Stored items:
-- ==== Sys2Proof/Machine/Step.lean ====
section
/-! DEFINITION. One step of the machine: one event of one agent (10_state.md R25, 20_memory.md R40). -/

namespace Sys2Proof.Machine

/-- One event: the turn is fetched, and if it enables an event of the block the instruction's meaning runs. -/
def step (s : State) : Host.Outcome State Fault Refusal :=
  match fetch s with
  | .run i t => exec i t
  | .done o => o

/-- The instruction whose bits are `w` presented as the next request, so that the next step accepts it. A number that is no
12-bit word presents nothing (entry 22). It stands for the requester, who presents words from outside (entry 5). -/
def State.withFetchWord (s : State) (nbits w : Nat) : State :=
  match tableWord nbits w with
  | some v => presentNext v s
  | none => s

end Sys2Proof.Machine
end

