/-- The decoder (41_get.md section 2): channel `i` is OFF exactly when bit `3 - i` of the byte is 1, the low nibble alone
counts (R81), and `rdata` of the vector is the complemented low nibble reversed (R82's closed form, which the spec marks as
its own inference, and R85's). That GET's numbering is `3 - i` is the spec's decision D8 (notes/assumptions/12.md). -/
def Obligations.DecoderMapping : Prop :=
  (∀ (b : Byte) (i : Fin 4),
    (decodeStates b).get i = (if (rev4 (b.extractLsb' 0 4)).getLsbD i.val then .off else .on) ∧
    ((decodeStates b).get i = .off ↔ b.getLsbD (3 - i.val) = true)) ∧
  (∀ a b : Byte, a.extractLsb' 0 4 = b.extractLsb' 0 4 → decodeStates a = decodeStates b) ∧
  (∀ b : Byte, rdataOf (decodeStates b) = rev4 (~~~ b.extractLsb' 0 4))

/-- R92. The encoder bit by bit: a bit of the mask becomes 0 for ON and 1 for OFF, every other bit is the one read, and so
the high nibble never changes. -/
def Obligations.EncoderBits : Prop :=
  ∀ (b : Byte) (all : BitVec 1) (idx : Byte), validChannel all idx = true →
    newByte b all idx .on = b &&& (0xFF#8 - mask all idx) ∧
    newByte b all idx .off = b ||| mask all idx ∧
    (∀ k : Fin 8,
      (newByte b all idx .on).getLsbD k.val = (if (mask all idx).getLsbD k.val then false else b.getLsbD k.val) ∧
      (newByte b all idx .off).getLsbD k.val = (if (mask all idx).getLsbD k.val then true else b.getLsbD k.val)) ∧
    (∀ st : RelayState, (newByte b all idx st).extractLsb' 4 4 = b.extractLsb' 4 4)

/-- R91. The target mask: the four low bits for ALL, the single bit `1 << idx` for a channel, never a high bit. -/
def Obligations.TargetMask : Prop :=
  (∀ idx : Byte, mask 1#1 idx = 0x0F#8) ∧
  mask 0#1 0x00#8 = 0x01#8 ∧ mask 0#1 0x01#8 = 0x02#8 ∧ mask 0#1 0x02#8 = 0x04#8 ∧ mask 0#1 0x03#8 = 0x08#8 ∧
  (∀ (all : BitVec 1) (idx : Byte), validChannel all idx = true → (mask all idx).extractLsb' 4 4 = 0#4)

/-- The laws of the pure function, 42_set.md section 5 (the spec marks R99 as its own inference): SET is idempotent on the byte, and SETs on different single channels commute. -/
def Obligations.EncoderLaws : Prop :=
  (∀ (b : Byte) (all : BitVec 1) (idx : Byte) (st : RelayState), validChannel all idx = true →
    newByte (newByte b all idx st) all idx st = newByte b all idx st) ∧
  (∀ (b c d : Byte) (st su : RelayState), validChannel 0#1 c = true → validChannel 0#1 d = true → c ≠ d →
    newByte (newByte b 0#1 c st) 0#1 d su = newByte (newByte b 0#1 d su) 0#1 c st)

/-- R59, with the fields of R58, the response as driven: the five status codes, `1` = ON in `rdata`, each payload field in its own outcome
and 0 in every other; codes 5 to 7 are never produced. -/
def Obligations.ResponseFieldsDriven : Prop :=
  (∀ v, fieldsOf (.okGetOne v) =
    { status := 0, rdata := (if v = .on then 1#4 else 0#4), wbyte := 0, ack := 0, terr := 0 }) ∧
  (∀ v : ChannelStateVector, (fieldsOf (.okGetAll v)).status = 0 ∧ (fieldsOf (.okGetAll v)).wbyte = 0 ∧
    (fieldsOf (.okGetAll v)).ack = 0 ∧ (fieldsOf (.okGetAll v)).terr = 0 ∧
    ∀ i : Fin 4, (fieldsOf (.okGetAll v)).rdata.getLsbD i.val = decide (v.get i = .on)) ∧
  (∀ b a, fieldsOf (.okSet b a) = { status := 0, rdata := 0, wbyte := b, ack := a, terr := 0 }) ∧
  fieldsOf (.failed .invalidChannel) = { status := 1, rdata := 0, wbyte := 0, ack := 0, terr := 0 } ∧
  fieldsOf (.failed .invalidState) = { status := 2, rdata := 0, wbyte := 0, ack := 0, terr := 0 } ∧
  fieldsOf (.failed .invalidRegisterByte) = { status := 3, rdata := 0, wbyte := 0, ack := 0, terr := 0 } ∧
  (∀ e, fieldsOf (.failed (.transportError e)) = { status := 4, rdata := 0, wbyte := 0, ack := 0, terr := e }) ∧
  (∀ r, (fieldsOf r).status.toNat ≤ 4)

/-! ## The events of each instruction -/

/-- R84. `GET ch`: its words match its pattern; ACCEPT issues one read; a failed read and an illegal byte end it with their
errors; on a legal byte it answers the state of its channel, register bit `3 - ch` (0 is ON). REG is not written and no
other call is made: the response, `RD_BYTE`, the consumed port and the phase are all that changes. -/
def Obligations.GetChFollowsItsRule : Prop :=
  ∀ (idx : Byte) (st : BitVec 2), (Instr.getCh idx st).wellFormed = true →
    encode (.getCh idx st) &&& 0x9FC#12 = 0x000#12 ∧
    IssuesOneRead (.getCh idx st) ∧ PassesReadFailureOn (.getCh idx st) ∧ RejectsIllegalByte (.getCh idx st) ∧
    ∀ (s : State) (b : Byte), s.phase = .rdPend → s.rdPort = some (.val b) → b.extractLsb' 4 4 = 0xF#4 →
      exec (.getCh idx st) s = .next { s with
        rdPort := none, rdByte := b, phase := .idle,
        responses := .okGetOne (if b.getLsbD (3 - idx.toNat) then .off else .on) :: s.responses }

/-- R85. `GET all`: its words match its pattern; ACCEPT issues one read; a failed read and an illegal byte end it with their
errors; on a legal byte it answers all four states from that one byte, channel `i` from register bit `3 - i`, so that
`rdata` is the complemented low nibble reversed. REG is not written and no other call is made. -/
def Obligations.GetAllFollowsItsRule : Prop :=
  ∀ (idx : Byte) (st : BitVec 2),
    encode (.getAll idx st) &&& 0x900#12 = 0x100#12 ∧
    IssuesOneRead (.getAll idx st) ∧ PassesReadFailureOn (.getAll idx st) ∧ RejectsIllegalByte (.getAll idx st) ∧
    ∀ (s : State) (b : Byte), s.phase = .rdPend → s.rdPort = some (.val b) → b.extractLsb' 4 4 = 0xF#4 →
      ∃ v : ChannelStateVector,
        (∀ i : Fin 4, v.get i = if b.getLsbD (3 - i.val) then .off else .on) ∧
        rdataOf v = rev4 (~~~ b.extractLsb' 0 4) ∧
        exec (.getAll idx st) s = .next { s with
          rdPort := none, rdByte := b, phase := .idle, responses := .okGetAll v :: s.responses }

## Exercise:
If a line comes after the one that contains "counts (R81), and", leave it out; return every line of the entries up to that point exactly, starting with the first, with that line included.

## Task answer:
-- ==== Sys2Proof/Machine/Step.lean ====
section
/-! DEFINITION. One step of the machine: one event of one agent (10_state.md R25, 20_memory.md R40). -/

namespace Sys2Proof.Machine

/-- One event: the turn is fetched, and if it enables an event of the block the instruction's meaning runs. -/
def step (s : State) : Host.Outcome State Fault Refusal :=
  match fetch s with
  | .run i t => exec i t
  | .done o => o

/-- The instruction whose bits are `w` presented as the next request, so that the next step accepts it. A number that is no
12-bit word presents nothing (entry 22). It stands for the requester, who presents words from outside (entry 5). -/
def State.withFetchWord (s : State) (nbits w : Nat) : State :=
  match tableWord nbits w with
  | some v => presentNext v s
  | none => s

end Sys2Proof.Machine
end

/-- The decoder (41_get.md section 2): channel `i` is OFF exactly when bit `3 - i` of the byte is 1, the low nibble alone
counts (R81), and `rdata` of the vector is the complemented low nibble reversed (R82's closed form, which the spec marks as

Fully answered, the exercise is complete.